__Problem details__:
The records that follow are to be reproduced verbatim.

Dataset excerpts below:

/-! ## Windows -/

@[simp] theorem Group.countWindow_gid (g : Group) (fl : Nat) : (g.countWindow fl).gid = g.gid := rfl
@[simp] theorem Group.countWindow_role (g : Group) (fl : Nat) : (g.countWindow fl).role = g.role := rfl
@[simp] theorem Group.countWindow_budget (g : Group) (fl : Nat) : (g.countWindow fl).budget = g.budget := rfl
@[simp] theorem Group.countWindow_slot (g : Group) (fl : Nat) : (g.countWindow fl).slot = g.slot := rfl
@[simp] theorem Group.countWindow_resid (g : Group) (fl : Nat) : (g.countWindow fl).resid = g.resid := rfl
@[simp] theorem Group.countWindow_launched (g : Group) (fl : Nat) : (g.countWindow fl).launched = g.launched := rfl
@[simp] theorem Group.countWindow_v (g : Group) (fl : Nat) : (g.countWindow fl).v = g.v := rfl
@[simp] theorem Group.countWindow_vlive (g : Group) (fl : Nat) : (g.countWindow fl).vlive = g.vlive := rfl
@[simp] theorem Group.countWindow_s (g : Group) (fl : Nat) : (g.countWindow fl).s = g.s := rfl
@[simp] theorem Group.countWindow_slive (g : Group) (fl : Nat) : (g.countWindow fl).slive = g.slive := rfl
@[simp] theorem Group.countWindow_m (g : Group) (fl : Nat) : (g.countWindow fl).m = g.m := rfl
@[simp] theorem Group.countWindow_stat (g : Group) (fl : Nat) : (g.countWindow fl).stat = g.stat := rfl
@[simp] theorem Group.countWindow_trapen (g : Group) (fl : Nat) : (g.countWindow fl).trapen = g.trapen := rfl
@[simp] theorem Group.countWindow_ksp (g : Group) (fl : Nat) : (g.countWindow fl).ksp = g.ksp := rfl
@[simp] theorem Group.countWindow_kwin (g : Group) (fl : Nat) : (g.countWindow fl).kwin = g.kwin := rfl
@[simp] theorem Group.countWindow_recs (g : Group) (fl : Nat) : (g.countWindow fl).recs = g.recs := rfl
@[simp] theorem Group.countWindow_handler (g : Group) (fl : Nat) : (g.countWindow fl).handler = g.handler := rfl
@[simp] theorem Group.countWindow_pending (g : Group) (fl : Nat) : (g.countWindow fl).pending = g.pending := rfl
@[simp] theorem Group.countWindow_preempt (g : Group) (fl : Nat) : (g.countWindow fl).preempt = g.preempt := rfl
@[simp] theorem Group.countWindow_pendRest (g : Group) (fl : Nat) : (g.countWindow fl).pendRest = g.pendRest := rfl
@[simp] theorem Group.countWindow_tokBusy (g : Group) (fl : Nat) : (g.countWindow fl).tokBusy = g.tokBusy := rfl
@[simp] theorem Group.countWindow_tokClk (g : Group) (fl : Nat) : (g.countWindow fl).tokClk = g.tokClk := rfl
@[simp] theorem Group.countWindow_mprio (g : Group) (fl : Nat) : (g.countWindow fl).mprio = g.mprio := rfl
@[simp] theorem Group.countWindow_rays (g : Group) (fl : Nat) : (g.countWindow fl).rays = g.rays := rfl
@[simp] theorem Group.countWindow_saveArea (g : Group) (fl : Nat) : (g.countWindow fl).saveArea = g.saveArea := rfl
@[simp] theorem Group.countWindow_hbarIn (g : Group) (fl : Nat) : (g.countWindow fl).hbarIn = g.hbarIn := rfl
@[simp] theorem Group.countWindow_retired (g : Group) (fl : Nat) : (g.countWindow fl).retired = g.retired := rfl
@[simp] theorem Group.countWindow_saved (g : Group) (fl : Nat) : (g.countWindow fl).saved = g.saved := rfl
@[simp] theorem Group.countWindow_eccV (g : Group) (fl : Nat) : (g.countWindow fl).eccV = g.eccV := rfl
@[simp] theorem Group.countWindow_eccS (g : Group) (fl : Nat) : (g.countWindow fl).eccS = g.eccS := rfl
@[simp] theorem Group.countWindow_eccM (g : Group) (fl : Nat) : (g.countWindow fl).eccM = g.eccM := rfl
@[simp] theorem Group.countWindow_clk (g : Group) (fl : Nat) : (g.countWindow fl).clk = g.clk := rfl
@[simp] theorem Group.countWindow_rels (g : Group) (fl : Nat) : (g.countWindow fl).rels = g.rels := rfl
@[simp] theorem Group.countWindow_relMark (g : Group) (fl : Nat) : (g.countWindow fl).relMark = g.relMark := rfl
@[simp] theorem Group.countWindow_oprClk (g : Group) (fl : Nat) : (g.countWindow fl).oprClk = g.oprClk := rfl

End of Dataset excerpts.

__Answer__:
/-! ## Windows -/

@[simp] theorem Group.countWindow_gid (g : Group) (fl : Nat) : (g.countWindow fl).gid = g.gid := rfl
@[simp] theorem Group.countWindow_role (g : Group) (fl : Nat) : (g.countWindow fl).role = g.role := rfl
@[simp] theorem Group.countWindow_budget (g : Group) (fl : Nat) : (g.countWindow fl).budget = g.budget := rfl
@[simp] theorem Group.countWindow_slot (g : Group) (fl : Nat) : (g.countWindow fl).slot = g.slot := rfl
@[simp] theorem Group.countWindow_resid (g : Group) (fl : Nat) : (g.countWindow fl).resid = g.resid := rfl
@[simp] theorem Group.countWindow_launched (g : Group) (fl : Nat) : (g.countWindow fl).launched = g.launched := rfl
@[simp] theorem Group.countWindow_v (g : Group) (fl : Nat) : (g.countWindow fl).v = g.v := rfl
@[simp] theorem Group.countWindow_vlive (g : Group) (fl : Nat) : (g.countWindow fl).vlive = g.vlive := rfl
@[simp] theorem Group.countWindow_s (g : Group) (fl : Nat) : (g.countWindow fl).s = g.s := rfl
@[simp] theorem Group.countWindow_slive (g : Group) (fl : Nat) : (g.countWindow fl).slive = g.slive := rfl
@[simp] theorem Group.countWindow_m (g : Group) (fl : Nat) : (g.countWindow fl).m = g.m := rfl
@[simp] theorem Group.countWindow_stat (g : Group) (fl : Nat) : (g.countWindow fl).stat = g.stat := rfl
@[simp] theorem Group.countWindow_trapen (g : Group) (fl : Nat) : (g.countWindow fl).trapen = g.trapen := rfl
@[simp] theorem Group.countWindow_ksp (g : Group) (fl : Nat) : (g.countWindow fl).ksp = g.ksp := rfl
@[simp] theorem Group.countWindow_kwin (g : Group) (fl : Nat) : (g.countWindow fl).kwin = g.kwin := rfl
@[simp] theorem Group.countWindow_recs (g : Group) (fl : Nat) : (g.countWindow fl).recs = g.recs := rfl
@[simp] theorem Group.countWindow_handler (g : Group) (fl : Nat) : (g.countWindow fl).handler = g.handler := rfl
@[simp] theorem Group.countWindow_pending (g : Group) (fl : Nat) : (g.countWindow fl).pending = g.pending := rfl
@[simp] theorem Group.countWindow_preempt (g : Group) (fl : Nat) : (g.countWindow fl).preempt = g.preempt := rfl
@[simp] theorem Group.countWindow_pendRest (g : Group) (fl : Nat) : (g.countWindow fl).pendRest = g.pendRest := rfl
@[simp] theorem Group.countWindow_tokBusy (g : Group) (fl : Nat) : (g.countWindow fl).tokBusy = g.tokBusy := rfl
@[simp] theorem Group.countWindow_tokClk (g : Group) (fl : Nat) : (g.countWindow fl).tokClk = g.tokClk := rfl
@[simp] theorem Group.countWindow_mprio (g : Group) (fl : Nat) : (g.countWindow fl).mprio = g.mprio := rfl
@[simp] theorem Group.countWindow_rays (g : Group) (fl : Nat) : (g.countWindow fl).rays = g.rays := rfl
@[simp] theorem Group.countWindow_saveArea (g : Group) (fl : Nat) : (g.countWindow fl).saveArea = g.saveArea := rfl
@[simp] theorem Group.countWindow_hbarIn (g : Group) (fl : Nat) : (g.countWindow fl).hbarIn = g.hbarIn := rfl
@[simp] theorem Group.countWindow_retired (g : Group) (fl : Nat) : (g.countWindow fl).retired = g.retired := rfl
@[simp] theorem Group.countWindow_saved (g : Group) (fl : Nat) : (g.countWindow fl).saved = g.saved := rfl
@[simp] theorem Group.countWindow_eccV (g : Group) (fl : Nat) : (g.countWindow fl).eccV = g.eccV := rfl
@[simp] theorem Group.countWindow_eccS (g : Group) (fl : Nat) : (g.countWindow fl).eccS = g.eccS := rfl
@[simp] theorem Group.countWindow_eccM (g : Group) (fl : Nat) : (g.countWindow fl).eccM = g.eccM := rfl
@[simp] theorem Group.countWindow_clk (g : Group) (fl : Nat) : (g.countWindow fl).clk = g.clk := rfl
@[simp] theorem Group.countWindow_rels (g : Group) (fl : Nat) : (g.countWindow fl).rels = g.rels := rfl
@[simp] theorem Group.countWindow_relMark (g : Group) (fl : Nat) : (g.countWindow fl).relMark = g.relMark := rfl
@[simp] theorem Group.countWindow_oprClk (g : Group) (fl : Nat) : (g.countWindow fl).oprClk = g.oprClk := rfl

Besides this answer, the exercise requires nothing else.